* **GOAL OF THE EXERCISE**: Up to and including the line that contains "def Obligations.DecodeInvertsEncode : Prop", repeat each line of the data exactly, starting from the first.

Stored data:
● ● ● ●

-- ==== Sys2Proof/Certificates/Slice0/Obligations.lean ====
section
/-! DEFINITION. The statements for the provers, from the numbered rules of spec/. Where a clause rests on one of the
spec's own decisions (92_eei_decisions.md) or inferences, the docstring names it and the basis is derived (log 7). -/

open Sys2Proof Sys2Proof.Machine

/-- The effect of an instruction that does not redirect control, on `Exec` and on the Step after a fetch of `w`:
`effect` holds between the states, only `writes` changes in `Exec`; in the Step also the opcode register takes the
word and `pc` advances by 2 (R64), whatever the rest of the state is (no fault being latched). -/
def AdvancingRule (i : Instr) (w : Nat) (writes : List Field) (effect : State → State → Prop) : Prop :=
  (∀ s, ∃ t, exec i s = .next t ∧ effect s t ∧ AgreeOutside writes s t) ∧
  (∀ s, s.fault = none → ∃ t, executeWord (BitVec.ofNat 16 w) s = .next t ∧ effect s t ∧
    t.opcode = BitVec.ofNat 16 w ∧ t.pc = s.pc + 2#16 ∧ AgreeOutside (.pc :: .opcode :: writes) s t)

/-- A skip on condition `cond`: `Exec` adds 2 to `pc` exactly when it holds, the Step adds 4 or 2, nothing else
changes but the opcode register (R64). -/
def SkipRule (i : Instr) (w : Nat) (cond : State → Prop) : Prop :=
  (∀ s, ∃ t, exec i s = .next t ∧ AgreeOutside [.pc] s t ∧
    (cond s → t.pc = s.pc + 2#16) ∧ (¬ cond s → t.pc = s.pc)) ∧
  (∀ s, s.fault = none → ∃ t, executeWord (BitVec.ofNat 16 w) s = .next t ∧ t.opcode = BitVec.ofNat 16 w ∧
    AgreeOutside [.pc, .opcode] s t ∧ (cond s → t.pc = s.pc + 4#16) ∧ (¬ cond s → t.pc = s.pc + 2#16))

/-- Only register `x` may change, and it ends as `result`. -/
def OnlyReg (x : RegIdx) (s t : State) (result : Nat) : Prop :=
  (t.reg x).toNat = result ∧ ∀ r, r ≠ x → t.reg r = s.reg r

/-- The register `x` ends as `result` unless it is VF, and VF ends as `flag`, written last; no other register
changes (R82). -/
def RegAndFlag (x : RegIdx) (s t : State) (result flag : Nat) : Prop :=
  (t.reg 15).toNat = flag ∧ (x ≠ 15 → (t.reg x).toNat = result) ∧ ∀ r, r ≠ x → r ≠ 15 → t.reg r = s.reg r

/-! ## Encoding -/

/-- R45, R46, R47: no bit of an encoding is dropped: decoding the encoded word, or its bytes with anything after
them, gives the instruction back, for every operand of every instruction. -/
def Obligations.DecodeInvertsEncode : Prop :=
  ∀ i : Instr, decodeWord (encode i) = .ok i ∧ ∀ rest, decode (encodeBytes i ++ rest) = .ok (i, rest)

/-- R46, R47: every word that decodes has that one encoding. -/
def Obligations.EncodeInvertsDecode : Prop := ∀ (w : Word) (i : Instr), decodeWord w = .ok i → encode i = w
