theorem advanceAfter_pc_of_advances {i : Instr} {s : State} (hf : s.fault = none)
    (hi : suppressesAdvance i = false) : (advanceAfter i s).pc = s.pc + 2#16 := by
  rw [advanceAfter_of_none hf, hi]; rfl

theorem advanceAfter_pc_of_suppressed {i : Instr} {s : State} (hi : suppressesAdvance i = true) :
    (advanceAfter i s).pc = s.pc := by
  unfold advanceAfter
  rw [hi]
  cases s.fault <;> rfl

/-! ## Inversion of the Step -/

theorem State.fetchedWord_eq_some {s : State} {w : Word} (h : s.fetchedWord = some w) :
    s.pc.toNat ≤ 0x0FFE ∧ w.toNat / 256 = (Memory.read s.mem s.pc.toNat).toNat := by
  rw [State.fetchedWord_eq] at h
  split at h <;> cases h
  next hpc => exact ⟨by simp only [Config.memSize] at hpc; omega, joinBytes_toNat_div _ _⟩

/-- The three ways through an enabled Step: no fetch, a word of no row, an instruction (R60 to R64). -/
theorem stepCycle_cases {s t : State} (h : stepCycle s = .next t) :
    (s.fetchedWord = none ∧ t = s.takeFault .fetchOutOfBounds s.pc) ∨
    (∃ w e, s.fetchedWord = some w ∧ decodeWord w = .error e ∧ t = (s.setOpcode w).takeFault .unknownOpcode w) ∨
    ∃ w i u, s.fetchedWord = some w ∧ decodeWord w = .ok i ∧ ExecEffect (s.setOpcode w) i u ∧
      t = advanceAfter i u := by
  unfold stepCycle at h
  split at h
  case h_2 hw => cases h; exact .inl ⟨hw, rfl⟩
  case h_1 w hw =>
    cases hd : decodeWord w with
    | error e =>
      rw [executeWord_of_error hd] at h
      cases h
      exact .inr (.inl ⟨w, e, hw, hd, rfl⟩)
    | ok i =>
      rw [executeWord_of_decode hd, executeInstr] at h
      split at h <;> cases h
      next u hu => exact .inr (.inr ⟨w, i, u, hw, hd, exec_effect hu, rfl⟩)

theorem engineStep_next {s t : State} (h : engineStep s = .next t) :
    s.fault = none ∧ s.phase.allowsStep = true ∧ stepCycle (s.setPhase .running) = .next t := by
  unfold engineStep at h
  split at h
  next => cases h
  next hf =>
    split at h
    next hp => exact ⟨hf, hp, h⟩
    next => cases h

/-- The frame of a Step (R27). -/
theorem engineStep_frame {s t : State} (h : engineStep s = .next t) :
    t = { s with V := t.V, pc := t.pc, stack := t.stack, sp := t.sp, fb := t.fb, fault := t.fault,
                 opcode := t.opcode, phase := .running } := by
  obtain ⟨-, -, hcyc⟩ := engineStep_next h
  obtain ⟨-, rfl⟩ | ⟨w, e, -, -, rfl⟩ | ⟨w, i, u, -, -, hu, rfl⟩ := stepCycle_cases hcyc
  · rfl
  · rfl
  · rw [advanceAfter_eq_setPc, hu.frame]; rfl
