-- ==== Sys2Proof/Decode.lean ====
section
/-! DEFINITION. The command that a word spells by the bits of spec/opcode_table.json: every row of the table has an empty
field list, so no word spells a command. -/

namespace Sys2Proof

/-- No row of the opcode table gives bits. -/
def decodeTableWord (_nbits _w : Nat) : Option Instr := none

end Sys2Proof
end

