/-! ### Parts of the state -/

/-- A hand; an unlisted one is EMPTY at reset. -/
def State.hand (s : State) (h : Nat) : Hand := Tab.get s.hands h {}
/-- With a hand replaced. -/
def State.setHand (s : State) (h : Nat) (x : Hand) : State := { s with hands := Tab.set s.hands h x {} }
/-- With a hand changed. -/
def State.onHand (s : State) (h : Nat) (f : Hand → Hand) : State := s.setHand h (f (s.hand h))
/-- A core. -/
def State.core (s : State) (c : Nat) : Core := Tab.get s.cores c {}
/-- With a core replaced. -/
def State.setCore (s : State) (c : Nat) (x : Core) : State := { s with cores := Tab.set s.cores c x {} }
/-- With a core changed. -/
def State.onCore (s : State) (c : Nat) (f : Core → Core) : State := s.setCore c (f (s.core c))
/-- A queue. -/
def State.queue (s : State) (q : Nat) : Queue := Tab.get s.queues q {}
/-- With a queue replaced. -/
def State.setQueue (s : State) (q : Nat) (x : Queue) : State := { s with queues := Tab.set s.queues q x {} }
/-- With a queue changed. -/
def State.onQueue (s : State) (q : Nat) (f : Queue → Queue) : State := s.setQueue q (f (s.queue q))
/-- A stack interface. -/
def State.iface (s : State) (i : Nat) : Iface := Tab.get s.ifs i {}
/-- With a stack interface changed. -/
def State.onIface (s : State) (i : Nat) (f : Iface → Iface) : State :=
  { s with ifs := Tab.set s.ifs i (f (s.iface i)) {} }
/-- A fabric port. -/
def State.port (s : State) (p : Nat) : Port := Tab.get s.ports p {}
/-- With a fabric port changed. -/
def State.onPort (s : State) (p : Nat) (f : Port → Port) : State := { s with ports := Tab.set s.ports p (f (s.port p)) {} }
/-- A CXL port. -/
def State.cxlPort (s : State) (x : Nat) : CxlPort := Tab.get s.cxl x {}
/-- With a CXL port changed. -/
def State.onCxl (s : State) (x : Nat) (f : CxlPort → CxlPort) : State :=
  { s with cxl := Tab.set s.cxl x (f (s.cxlPort x)) {} }
/-- The collective engine of a cluster. -/
def State.coll (s : State) (k : Nat) : CollEng := Tab.get s.colls k {}
/-- With a collective engine changed. -/
def State.onColl (s : State) (k : Nat) (f : CollEng → CollEng) : State :=
  { s with colls := Tab.set s.colls k (f (s.coll k)) {} }
/-- A context of a hand. -/
def Hand.ctx (x : Hand) (n : Nat) : Ctx := Tab.get x.ctxs n {}
/-- With a context changed. -/
def Hand.onCtx (x : Hand) (n : Nat) (f : Ctx → Ctx) : Hand := { x with ctxs := Tab.set x.ctxs n (f (x.ctx n)) {} }
/-- With the trick unit of a hand changed. -/
def State.onTrick (s : State) (h : Nat) (f : Trick → Trick) : State :=
  s.onHand h fun x => { x with trick := f x.trick }
/-- With the step assembler of a hand changed. -/
def State.onServe (s : State) (h : Nat) (f : Serve → Serve) : State :=
  s.onHand h fun x => { x with serve := f x.serve }
/-- A power domain of the package (13 R610). -/
def State.domain (s : State) (d : Nat) : Domain := Tab.get s.power.domains d {}
/-- With a power domain changed. -/
def State.onDomain (s : State) (d : Nat) (f : Domain → Domain) : State :=
  { s with power := { s.power with domains := Tab.set s.power.domains d (f (s.domain d)) {} } }
/-- Power and clock of a cluster. -/
def State.clock (s : State) (k : Nat) : Clock := Tab.get s.power.clocks k {}
/-- With power and clock of a cluster changed. -/
def State.onClock (s : State) (k : Nat) (f : Clock → Clock) : State :=
  { s with power := { s.power with clocks := Tab.set s.power.clocks k (f (s.clock k)) {} } }
/-- A kitty slot of a core. -/
def Core.slot (x : Core) (n : Nat) : Kitty := Tab.get x.kitty n {}
/-- With a kitty slot changed. -/
def Core.onSlot (x : Core) (n : Nat) (f : Kitty → Kitty) : Core :=
  { x with kitty := Tab.set x.kitty n (f (x.slot n)) {} }
/-- Background test of a bank of a core. -/
def Core.test (x : Core) (b : Nat) : BankTest := Tab.get x.tests b {}
/-- With the background test of a bank changed. -/
def Core.onTest (x : Core) (b : Nat) (f : BankTest → BankTest) : Core :=
  { x with tests := Tab.set x.tests b (f (x.test b)) {} }
/-- MSI-X of a function: 0 the physical function, 1 + h virtual function h (16 R728, R729). -/
def State.msix (s : State) (f : Nat) : Msix := Tab.get s.link.msix f {}
/-- With MSI-X of a function changed. -/
def State.onMsix (s : State) (f : Nat) (g : Msix → Msix) : State :=
  { s with link := { s.link with msix := Tab.set s.link.msix f (g (s.msix f)) {} } }

/-! ### Running -/

/-- The CTL domain runs and the package is not frozen (13 R610, 15 R716): what every command but those of power, sideband
and test asks for. -/
def running (s : State) : Bool := decide ((s.domain 19).st = .on) && decide (s.freeze.st ≠ .frozen)

/-- The effect of a command that needs the package to run; without that it has none (log entry 7). -/
def gate (s : State) (f : State → State) : Host.Outcome State Fault Refusal := .next (if running s then f s else s)

/-- The effect of a command whose happening needs `p` as well; else it has none (log entry 7). -/
def guarded (s : State) (p : State → Bool) (f : State → State) : Host.Outcome State Fault Refusal :=
  gate s fun s => if p s then f s else s

/-- The code of the first condition of a list that holds, 0 when none does: the lowest code, where the list rises (00 R748). -/
def lowestCode : List (Bool × Nat) → Nat
  | [] => 0
  | (c, n) :: l => if c then n else lowestCode l

/-! ### Free values -/

/-- A free value (log entry 1). -/
def State.draw (s : State) : Nat × State := (Config.freeNat s.free, { s with free := s.free + 1 })

/-- A poisoned word whose data the spec leaves open (08 R372, R406). -/
def State.drawPoison (s : State) : Coded × State :=
  let d := s.draw
  (WordCode.poison (BitVec.ofNat 256 d.1), d.2)

/-! ### Registers -/

/-- The value of a package register as stored. -/
def State.pkgReg (s : State) (r : PkgReg) : RegVal := Tab.get s.pkg.vals r.offset r.reset
/-- With a package register stored. -/
def State.setPkg (s : State) (r : PkgReg) (v : RegVal) : State :=
  { s with pkg := { s.pkg with vals := Tab.set s.pkg.vals r.offset v r.reset } }
/-- A field of a package register. -/
def State.pkgFld (s : State) (r : PkgReg) (f : Fld) : Nat := f.of (s.pkgReg r)
/-- With a field of a package register stored. -/
def State.putPkg (s : State) (r : PkgReg) (f : Fld) (v : Nat) : State := s.setPkg r (f.put (s.pkgReg r) v)
/-- The value of a register of a hand as stored. -/
def Hand.reg (x : Hand) (r : HandReg) : RegVal := Tab.get x.regs.vals r.offset r.reset
/-- With a register of a hand stored. -/
def Hand.setReg (x : Hand) (r : HandReg) (v : RegVal) : Hand :=
  { x with regs := { x.regs with vals := Tab.set x.regs.vals r.offset v r.reset } }
/-- A field of a register of a hand. -/
def Hand.fld (x : Hand) (r : HandReg) (f : Fld) : Nat := f.of (x.reg r)
/-- With a field of a register of a hand stored. -/
def Hand.putReg (x : Hand) (r : HandReg) (f : Fld) (v : Nat) : Hand := x.setReg r (f.put (x.reg r) v)
/-- The scale transfer under way ends (04 R239, R245). -/
def Hand.scaleEnd (x : Hand) : Hand := match x.scaleRun with
  | some code => { (x.setReg .AC_SCALE_STATUS (BitVec.ofNat 64 code)) with scaleRun := none }
  | none => x

/-- A field of a register of hand `h`. -/
def State.handFld (s : State) (h : Nat) (r : HandReg) (f : Fld) : Nat := (s.hand h).fld r f
/-- With a field of a register of hand `h` stored. -/
def State.putHand (s : State) (h : Nat) (r : HandReg) (f : Fld) (v : Nat) : State := s.onHand h fun x => x.putReg r f v
/-- The value of a register of a core as stored. -/
def Core.reg (x : Core) (r : CoreReg) : RegVal := Tab.get x.regs.vals r.offset r.reset
/-- With a register of a core stored. -/
def Core.setReg (x : Core) (r : CoreReg) (v : RegVal) : Core :=
  { x with regs := { x.regs with vals := Tab.set x.regs.vals r.offset v r.reset } }
/-- A field of a register of a core. -/
def Core.fld (x : Core) (r : CoreReg) (f : Fld) : Nat := f.of (x.reg r)
/-- With a field of a register of a core stored. -/
def Core.putReg (x : Core) (r : CoreReg) (f : Fld) (v : Nat) : Core := x.setReg r (f.put (x.reg r) v)
/-- A 64-bit counter register of a core raised by `n`, wrapping. -/
def Core.count (x : Core) (r : CoreReg) (n : Nat) : Core := x.setReg r (x.reg r + BitVec.ofNat 64 n)

/-! ### The record of a hand (02 R87 to R97) -/

def Record.jobId (r : Record) : Nat := bits r.hand 31 0
def Record.epoch (r : Record) : Nat := bits r.hand 63 32
/-- CLASS serving. -/
def Record.serving (r : Record) : Bool := bit r.hand 64
def Record.seqStable (r : Record) : Bool := bit r.hand 65
def Record.preserve (r : Record) : Bool := bit r.hand 66
/-- MASK bit of a core. -/
def Record.hasCore (r : Record) (c : Nat) : Bool := c < 128 && bit r.cores c
/-- The cores of the hand in ascending number. -/
def Record.coreSet (r : Record) : List Nat := (List.range 128).filter r.hasCore
/-- Its count of cores. -/
def Record.nCores (r : Record) : Nat := r.coreSet.length
/-- The SLOT byte of a logical slot. -/
def Record.slotByte (r : Record) (i : Nat) : Nat := bits r.cores (135 + 8 * i) (128 + 8 * i)
/-- The physical core bound to a logical slot (R89; 16 R730): a core that a draining hand has released is bound to none of its slots any
longer, and the others keep theirs. -/
def Record.coreOf (r : Record) (i : Nat) : Option Nat := if i < 128 && r.hasCore (r.slotByte i) then some (r.slotByte i) else none
/-- The logical slot of a physical core. -/
def Record.slotOf (r : Record) (c : Nat) : Option Nat := (List.range 128).find? fun i => r.coreOf i = some c
def Record.nearBit (r : Record) (u : Nat) : Bool := u < 1152 && bit r.memory u
def Record.stockBit (r : Record) (u : Nat) : Bool := u < 1152 && bit r.memory (1152 + u)
/-- Private near units in ascending number (08 R371). -/
def Record.nearUnits (r : Record) : List Nat := (List.range 1152).filter fun u => r.nearBit u && !r.stockBit u
/-- Stock units. -/
def Record.stockUnits (r : Record) : List Nat := (List.range 1152).filter r.stockBit
/-- FIRST and COUNT of far range e (R92). -/
def Record.farRange (r : Record) (e : Nat) : Nat × Nat :=
  (bits r.memory (2304 + 32 * e + 29) (2304 + 32 * e + 16), bits r.memory (2304 + 32 * e + 14) (2304 + 32 * e))
/-- Far units of the hand. -/
def Record.farCount (r : Record) : Nat := ((List.range 4).map fun e => (r.farRange e).2).sum
/-- The n-th far unit: range 0 first (08 R371). -/
def Record.farUnit (r : Record) (n : Nat) : Option Nat :=
  ((List.range 4).foldl (fun (a : Option Nat × Nat) e =>
    let g := r.farRange e
    match a.1 with
    | some u => (some u, a.2)
    | none => if a.2 < g.2 then (some (g.1 + a.2), 0) else (none, a.2 - g.2)) (none, n)).1
/-- A far unit lies in a range of the hand. -/
def Record.hasFar (r : Record) (u : Nat) : Bool := (List.range 4).any fun e =>
  let g := r.farRange e
  g.1 ≤ u && u < g.1 + g.2
/-- The queue block of a queue belongs to the hand (R94). -/
def Record.hasQueue (r : Record) (q : Nat) : Bool := q < 262144 && bit r.queues (q / 256)
/-- QUOTA fields (R95). -/
def Record.qNear (r : Record) : Nat := bits r.quota 15 0
def Record.qFar (r : Record) : Nat := bits r.quota 31 16
def Record.qCtx (r : Record) : Nat := bits r.quota 47 32
def Record.qJobs (r : Record) : Nat := bits r.quota 63 48
def Record.qSeqs (r : Record) : Nat := bits r.quota 95 64
/-- FABRIC fields (R96). -/
def Record.portMask (r : Record) : Nat := bits r.fabric 15 0
def Record.role (r : Record) : Nat := bits r.fabric 17 16
def Record.member (r : Record) : Nat := bits r.fabric 31 24
def Record.groupSize (r : Record) : Nat := bits r.fabric 39 32
def Record.groupId (r : Record) : Nat := bits r.fabric 95 64
def Record.dealerAddr (r : Record) : Nat := bits r.fabric 127 96
def Record.headAddr (r : Record) : Nat := bits r.fabric 159 128
def Record.mirrorAddr (r : Record) : Nat := bits r.fabric 191 160
def Record.leafCount (r : Record) : Nat := bits r.fabric 223 192
def Record.leafFirst (r : Record) : Nat := bits r.fabric 255 224
def Record.leafHere (r : Record) : Nat := bits r.fabric 287 256
def Record.lease (r : Record) : Nat := bits r.fabric 319 288
def Record.barrierBudget (r : Record) : Nat := bits r.fabric 351 320
def Record.mirrorM (r : Record) : Nat := bits r.fabric 359 352
/-- POWER fields (R97). -/
def Record.floorW (r : Record) : Nat := bits r.power 15 0
def Record.weight (r : Record) : Nat := bits r.power 23 16
def Record.step (r : Record) : Nat := bits r.power 28 24
def Record.freqGroup (r : Record) : Nat := bits r.power 63 32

● ● ● ●

* **SOLUTION FOR THIS TASK**:
-- ==== Sys2Proof/Certificates/Slice0/Obligations.lean ====
section
/-! DEFINITION. The statements for the provers, from the numbered rules of spec/. Where a clause rests on one of the
spec's own decisions (92_eei_decisions.md) or inferences, the docstring names it and the basis is derived (log 7). -/

open Sys2Proof Sys2Proof.Machine

/-- The effect of an instruction that does not redirect control, on `Exec` and on the Step after a fetch of `w`:
`effect` holds between the states, only `writes` changes in `Exec`; in the Step also the opcode register takes the
word and `pc` advances by 2 (R64), whatever the rest of the state is (no fault being latched). -/
def AdvancingRule (i : Instr) (w : Nat) (writes : List Field) (effect : State → State → Prop) : Prop :=
  (∀ s, ∃ t, exec i s = .next t ∧ effect s t ∧ AgreeOutside writes s t) ∧
  (∀ s, s.fault = none → ∃ t, executeWord (BitVec.ofNat 16 w) s = .next t ∧ effect s t ∧
    t.opcode = BitVec.ofNat 16 w ∧ t.pc = s.pc + 2#16 ∧ AgreeOutside (.pc :: .opcode :: writes) s t)

/-- A skip on condition `cond`: `Exec` adds 2 to `pc` exactly when it holds, the Step adds 4 or 2, nothing else
changes but the opcode register (R64). -/
def SkipRule (i : Instr) (w : Nat) (cond : State → Prop) : Prop :=
  (∀ s, ∃ t, exec i s = .next t ∧ AgreeOutside [.pc] s t ∧
    (cond s → t.pc = s.pc + 2#16) ∧ (¬ cond s → t.pc = s.pc)) ∧
  (∀ s, s.fault = none → ∃ t, executeWord (BitVec.ofNat 16 w) s = .next t ∧ t.opcode = BitVec.ofNat 16 w ∧
    AgreeOutside [.pc, .opcode] s t ∧ (cond s → t.pc = s.pc + 4#16) ∧ (¬ cond s → t.pc = s.pc + 2#16))

/-- Only register `x` may change, and it ends as `result`. -/
def OnlyReg (x : RegIdx) (s t : State) (result : Nat) : Prop :=
  (t.reg x).toNat = result ∧ ∀ r, r ≠ x → t.reg r = s.reg r

/-- The register `x` ends as `result` unless it is VF, and VF ends as `flag`, written last; no other register
changes (R82). -/
def RegAndFlag (x : RegIdx) (s t : State) (result flag : Nat) : Prop :=
  (t.reg 15).toNat = flag ∧ (x ≠ 15 → (t.reg x).toNat = result) ∧ ∀ r, r ≠ x → r ≠ 15 → t.reg r = s.reg r

/-! ## Encoding -/

/-- R45, R46, R47: no bit of an encoding is dropped: decoding the encoded word, or its bytes with anything after
them, gives the instruction back, for every operand of every instruction. -/
def Obligations.DecodeInvertsEncode : Prop :=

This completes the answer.